Luke Norton, an NC based guitarist, released his first album, Reservoir, via Halloween on Raspberry Hill after years of touring and recording with artists Angel Olsen, H.C. McEntire, Little Wings, Sluice, Molly Burch and many more.
Reservoir is both a lament for a restless life and an embrace of the life that comes after committing to a place. On the surface many of these songs seem to yearn for motion and wildness but a deeper listen reveals a more conflicted sentiment. In 'Magnolia' he hypnotically chants 'I won't ever be ready' while Rock Heater and Paradise express a deep and unexpected contentment in a slower more caring life, constructing a narrator that is searching for vitality while being mesmerized by the cycles of daily life. Other songs offer a more nostalgic perspective, placing characters amongst the people and cities of their past and reckoning with why they left in the first place.

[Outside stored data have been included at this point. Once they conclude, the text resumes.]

theorem State.SameViews.statusWord {s t : State} (h : s.SameViews t) : t.statusWord ||| 0x40 = s.statusWord ||| 0x40 := by
  obtain ⟨⟨hexh, hterm, hgen, _⟩, ⟨hk, hv, _, hf, _⟩, ⟨hc, _, _⟩, _, _, hb⟩ := h
  have : t.statusWord = ({ s with ovr := t.ovr } : State).statusWord := by
    have hview : ({ s with ovr := t.ovr } : State).viewEngine = s.viewEngine := rfl
    have hbusy : ({ s with ovr := t.ovr } : State).busy = s.busy := rfl
    simp only [State.statusWord, hview, hbusy, hexh, hterm, hgen, hk, hv, hf, hc, hb]
  rw [this, State.statusWord_mask_ovr]

/-- A register reads alike in two states that agree on what it shows. -/
theorem State.readRegister_congr {s t : State} {offset : Nat} (hstatus : offset = 0x14 → t.statusWord = s.statusWord)
    (hcfg : t.cfgWord = s.cfgWord) (ha0 : offset = 0x04 → t.a0 = s.a0) (ha1 : offset = 0x08 → t.a1 = s.a1)
    (ha2 : offset = 0x0C → t.a2 = s.a2) (ha3 : offset = 0x10 → t.a3 = s.a3) (hres : t.res0 = s.res0 ∧ t.res1 = s.res1)
    (htune : t.bpc = s.bpc ∧ t.maxw = s.maxw) : t.readRegister offset = s.readRegister offset := by
  obtain ⟨hres0, hres1⟩ := hres
  obtain ⟨hbpc, hmaxw⟩ := htune
  unfold State.readRegister
  split
  · exact ha0 rfl
  · exact ha1 rfl
  · exact ha2 rfl
  · exact ha3 rfl
  · exact hstatus rfl
  · exact hres0
  · exact hres1
  · exact hcfg
  · exact hbpc
  · exact hmaxw
  · rfl

theorem State.SameViews.readRegister {s t : State} (h : s.SameViews t) {offset : Nat} (ho : offset ≠ 0x14) :
    t.readRegister offset = s.readRegister offset := by
  obtain ⟨⟨_, _, _, hr⟩, ⟨hk, hv, hk2, _, hp⟩, ⟨_, hres⟩, htune, ⟨ha0, ha1, ha2, ha3⟩, _⟩ := h
  have hcfg : t.cfgWord = s.cfgWord := by simp only [State.cfgWord, hr, hk, hv, hk2, hp]
  exact State.readRegister_congr (fun h => absurd h ho) hcfg (fun _ => ha0) (fun _ => ha1) (fun _ => ha2) (fun _ => ha3)
    hres htune

/-- The job of a command starts with the engine registers (R48). -/
theorem State.jobOf_start {s : State} {i : Instr} {j : Job} (h : s.jobOf i = some j) : j.start = s.toEngine := by
  cases i with
  | xor =>
    simp only [State.jobOf] at h
    split at h <;> cases h
    rfl
  | ks =>
    simp only [State.jobOf] at h
    split at h <;> cases h
    rfl
  | _ => cases h

/-- A job that goes on shows the host nothing new. -/
theorem JobStep.sameViews {s t : State} {j : Job} (ht : JobStep s j t) (hj : s.phase = .running j)
    (hb : t.busy = true) : s.SameViews t := by
  rcases ht.goes_on hj with hp | ⟨he, k, hk, hstart⟩
  · exact absurd hp (State.busy_eq_true_iff.mp hb)
  · have hview : t.viewEngine = s.viewEngine := by
      rw [State.viewEngine_of_running hk, State.viewEngine_of_running hj, hstart]
    have hbusy : s.busy = true := by simp [hj]
    refine .of_view ?_ (by simp only [hview, and_self]) (hb.trans hbusy.symm)
    rw [he]

theorem CoreStep.sameViews {s t : State} (ht : CoreStep s t) (hb : t.busy = true) : s.SameViews t := by
  have hbusy := State.busy_eq_true_iff.mp hb
  cases ht with
  | idle _ => exact .of_view rfl ⟨rfl, rfl, rfl, rfl⟩ rfl
  | dropped _ _ _ => exact absurd rfl hbusy
  | rejected _ _ _ _ => exact absurd rfl hbusy
  | completed w i _ _ _ _ => cases i <;> exact absurd rfl hbusy
  | begun w i j hp _ hj =>
    have hview : s.viewEngine = j.start := by rw [State.viewEngine_of_not_running (by simp [hp]), State.jobOf_start hj]
    refine .of_view rfl ?_ (hb.trans (State.busy_eq_true_iff.mpr (by simp [hp])).symm)
    rw [hview]
    exact ⟨rfl, rfl, rfl, rfl⟩
  | job j _ hp ht => exact ht.sameViews hp hb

Much of the album was written in the solitude of rural Orange County, NC but the engine of the record is the band that performs it. Reservoir was realized with the help of NC natives Alex Bingham (Hiss Golden Messenger), Oliver Child-Lanning (Fust, Sluice), Matt Douglas (The Mountain Goats), Justin Morris (Sluice, Fust), Alli Rogers (Sylvan Esso, Bon Iver, Samia), and Joe Westerlund (Bon Iver, Sylvan Esso, Califone). The combination of studio recordings at Betty's in Chapel Hill and the lush guitar arrangements recorded at Norton's home creates a feeling of reaching out while looking inward. Ultimately Reservoir is a search for balance, and while listening to it, it's hard to say whether you're observing from the shore or rocking side to side in a small boat somewhere between rushing and still waters.